Actualités diverses

Quelles mesures de lutte contre le terrorisme en France ?

 
Quelles mesures de lutte contre le terrorisme en France ?

Dans un monde globalisé, incertain, complexe et traversé par des crises de toute nature, la France doit faire face à la menace terroriste. Afin d’agir contre cette menace et l’enrôlement djihadiste, le gouvernement a mis en place des dispositifs de lutte. Quels sont-ils ?

1) Sur Internet : un site dédié à la prévention et à la lutte antiterroriste

Stop-djihadisme.gouv.fr s’adresse au grand public, aux proches de jeunes en voie de radicalisation (professeurs, associations) ainsi qu’aux jeunes eux-mêmes. Pédagogique, il permet aux citoyens de mieux cerner les enjeux et moyens de la lutte antiterroriste et met à leur disposition des outils pratiques (infographies, vidéos de témoignages, affichettes).

2) Un dispositif intégré et déployé sur l’ensemble du territoire

Ce dispositif comporte notamment :

  • une action répressive, avec le renforcement du dispositif législatif existant. La loi du 13 novembre 2014 complète et renforce cette législation antiterroriste existante. Le nouveau texte de loi prévoit notamment, sous le contrôle du juge, l’interdiction de quitter le territoire pour les majeurs convaincus de vouloir rejoindre des groupes terroristes.
  • une action dissuasive : afin de contrarier les déplacements des individus impliqués dans des groupes terroristes, l’État a mis en place une stratégie de dissuasion consistant à :
    - expulser de France les ressortissants étrangers impliqués dans des activités terroristes,
    - priver les ressortissants français de leur passeport et pièces d'identité,
    - permettre aux parents de s’opposer à la sortie du territoire de leur enfant mineur,
    - systématiser la pratique des entretiens administratifs avec les personnes impliquées et détectées.
  • une action préventive : pour prévenir le départ de jeunes Français en Syrie ou en Irak, la France a, dès avril 2014, mis en place un plan global de lutte contre les filières terroristes et la radicalisation violente.

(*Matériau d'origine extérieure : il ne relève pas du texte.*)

-- ==== Sys2Proof/Machine/Core.lean ====
section
/-! DEFINITION. The machine as the host runs it. -/

def Sys2Proof.core : Host.Core := { State := Sys2Proof.Machine.State, Fault := Sys2Proof.Machine.Fault, Refusal := Sys2Proof.Machine.Refusal, step := Sys2Proof.Machine.step, reset := Sys2Proof.Machine.State.reset }
end

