-- ==== Sys2Proof/Certificates/Slice0/Obligations.lean ====
section
/-! DEFINITION. The statements for the provers. The first forty-eight say, family by family, that each command of the table
completes, with the next state the rules give; the last twelve hold of every command or of shared operations. -/

open Sys2Proof Sys2Proof.Machine

/-- A command runs when it stands at the front of the queue: the step is the command's meaning on the queue's rest. An empty
queue leaves the state as it is (the model's choice, log 18 and 19). -/
def Obligations.StepRunsFront : Prop :=
  (∀ (c : Instr) (rest : List Instr) (s : State),
    step { s with pending := c :: rest } = exec c { s with pending := rest }) ∧
  ∀ s : State, s.pending = [] → step s = .next s

/-- Register rows, the next state whole in each clause, so that nothing else changes: a register write and a read are those of
their words; a write of two whole words is the writes of the two words in ascending order (13 R371); a whole or partial
write of SWC_RESEQ_TO merges the enabled bytes; a whole read of TIM_NOW_LO answers its half and latches TIM_NOW_HI for its
master; a BAR2 read of a completion ring's doorbell page at word 0 answers its HEAD; GLB_PLACE written with bit 31 clear
while LOCK is 0 stores the word and the ports follow it; LOCK with an acceptable place sets LOCK and every port that may
comes up. The first clauses say of each command that, whatever its operands within their range, it answers the next state
of its own operation where its part of the block runs (a register row: where the write is taken; a packet row: where the
station holds the packet). -/
def Obligations.RegisterRows : Prop :=
  (∀ (s : State) (m : Master) (off val be : Nat) (ev : BootEv) (acc : ReadAcc), accessOk m off be = true → val < 2 ^ (32 *
    beWords be) → accessOk m off acc.be = true →
    exec (.registerWrite m off val be ev) s = .next (finish s (settleSite ev (accessWrite ev s m off val be))) ∧
    exec (.latchedPairRead m off acc) s = .next (finish s (accessRead s m off acc))) ∧
  (∀ (s : State) (m : Master) (val be : Nat), val < 2 ^ 32 → beOk m be = true →
    (takesWrite s m .GLB_PLACE 0 0 = true → exec (.glbPlaceWrite m val be) s = .next (finish s (settleSwitch (placeWrite (wrote
      s m .GLB_PLACE 0 0) m val be)))) ∧
    (takesWrite s m .GLB_PLACE 0 0 = true → exec (.lock m val be) s = .next (finish s (settleSwitch (placeWrite (wrote s m
      .GLB_PLACE 0 0) m (if bitAt val 31 then val else val + 2 ^ 31) (Nat.lor be 8)))))) ∧
  (∀ (s : State) (m : Master) (off val : Nat) (ev : BootEv), accessOk m off 255 = true → val < 2 ^ 64 →
    exec (.registerWrite m off val 255 ev) s = .next (finish s (settleSite ev
      (wordWrite ev (wordWrite ev s m off (val % 2 ^ 32) 15) m (off + 4) (val / 2 ^ 32) 15)))) ∧
  (∀ (s : State) (m : Master) (val be : Nat) (ev : BootEv), val < 2 ^ 32 → beOk m be = true →
    takesWrite s m .SWC_RESEQ_TO 0 0 = true →
    exec (.registerWrite m (regOff .SWC_RESEQ_TO 0) val be ev) s =
      .next (finish s (settleSite ev ((wrote s m .SWC_RESEQ_TO 0 0).wr F.SWC_RESEQ_TO_TO 0
        (fieldAfter (wrote s m .SWC_RESEQ_TO 0 0) F.SWC_RESEQ_TO_TO 0 val be))))) ∧
  (∀ (s c : State) (m : Master), m.ok = true → chipOn s = true → inCoreReset s = false →
    (m = .host → s.host.pcie.dstate ≠ 3) → c = countReg s m false (regOff .TIM_NOW_LO 0) →
    exec (.latchedPairRead m (regOff .TIM_NOW_LO 0) ⟨15, 0⟩) s =
      .next (finish s ({ c with latch := mput c.latch (masterCode m * 2 ^ 26 + regOff .TIM_NOW_HI 0) (c.fabric / 2 ^ 32) }.emit
        (.readData m (regOff .TIM_NOW_LO 0) (c.fabric % 2 ^ 32))))) ∧
  (∀ (s : State) (q : Nat), chipOn s = true → s.host.pcie.dstate ≠ 3 → q < 128 →
    exec (.latchedPairRead .host (bar2Base + 0x80000 + 4096 * q) ⟨15, 0⟩) s = .next (finish s (s.emit
      (.readData .host (bar2Base + 0x80000 + 4096 * q) (enabledBytes (s.rd F.HST_CQ_HEAD q) 15))))) ∧
  (∀ (s c : State) (m : Master) (val be : Nat), val < 2 ^ 31 → beOk m be = true → takesWrite s m .GLB_PLACE 0 0 = true →
    c = wrote s m .GLB_PLACE 0 0 → c.flag F.GLB_PLACE_LOCK = false →
    exec (.glbPlaceWrite m val be) s = .next (finish s (settleSwitch ((List.range 160).foldl rejudge
      (followPlace c (writeWord c m .GLB_PLACE 0 0 val be fun f => f != F.GLB_PLACE_LOCK)))))) ∧
  ∀ (s c d : State) (m : Master) (val be : Nat), 2 ^ 31 ≤ val → val < 2 ^ 32 → beOk m be = true →
    takesWrite s m .GLB_PLACE 0 0 = true →
    c = wrote s m .GLB_PLACE 0 0 → c.flag F.GLB_PLACE_LOCK = false →
    d = (List.range 160).foldl rejudge
      (followPlace c (writeWord c m .GLB_PLACE 0 0 val (Nat.lor be 8) fun f => f != F.GLB_PLACE_LOCK)) →
    placeRefused d = false →
    exec (.lock m val be) s = .next (finish s (settleSwitch ((List.range 160).foldl tryUp (d.wr0 F.GLB_PLACE_LOCK 1))))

Ce plan comprend 5 axes stratégiques complémentaires pour :
    - prévenir et empêcher les départs de majeurs et de mineurs, - démanteler les filières de recrutement agissant en France, - soutenir et orienter les familles, - communiquer, sensibiliser, former, - renforcer la coopération internationale en matière de lutte contre le terrorisme.

3) Moyens humains et matériels : "un effort massif mais indispensable"

2680 emplois supplémentaires seront consacrés à la lutte contre le terrorisme au cours des 3 prochaines années, dont 1400 au ministère de l’Intérieur, 950 au ministère de la Justice, 250 au ministère de la Défense et 80 au ministère des Finances (dont 70 pour les Douanes).
Pour les services de renseignement :

Une profonde réforme de nos services de renseignement intérieur, initiée en 2013, a été mise en œuvre. Elle a débouché sur la création par un décret du 30 avril 2014 de la Direction générale de la sécurité intérieure (DGSI), en remplacement de la DCRI : elle est dotée d’une plus grande souplesse dans la gestion des recrutements, notamment de compétences stratégiques, et d’une capacité d’action élargie pour répondre aux exigences opérationnelles (analyse thématique, contre-terrorisme, cyber-défense, investigation judiciaire, soutien technique et linguistique).

432 créations de postes ont d'ores et déjà été programmées pour la DGSI, 130 sont déjà pourvus. Dès le Conseil des ministres du 14 janvier, il a été acté que les capacités des services de renseignements seront renforcées, dans le cadre général issu de la réforme de 2014, avec la création de la Direction générale de la sécurité intérieure (DGSI) et du service central du renseignement territorial (SCRT).

Parmi les 1 400 emplois nouveaux créés au ministère de l'Intérieur, 1 100 seront alloués aux services de renseignement intérieur chargés de lutter contre le terrorisme (500 à la DGSI, 500 au service central du renseignement territorial et 100 à la direction du renseignement de la préfecture de police de Paris).

Ces recrutements permettront de mieux couvrir le territoire national, de densifier la collecte d'informations, de développer la capacité d'analyse et de rapprochements, de diversifier et conforter les compétences en matière de traitement de l'information et d'organiser une veille efficace des contenus illicites circulant dans la sphère numérique.

Dans les autres services du ministère de l'Intérieur concourant à la lutte contre le terrorisme, on peut noter le recrutement de 106 agents pour la Direction centrale de la police judiciaire (répartis entre la sous-direction anti-terroriste et la récente sous-direction de lutte contre la cybercriminalité qui gère la plateforme PHAROS).

Une partie des moyens sera aussi consacrée au renforcement de la protection des policiers (nationaux et municipaux) et des gendarmes : gilets pare-balles et armements plus performants.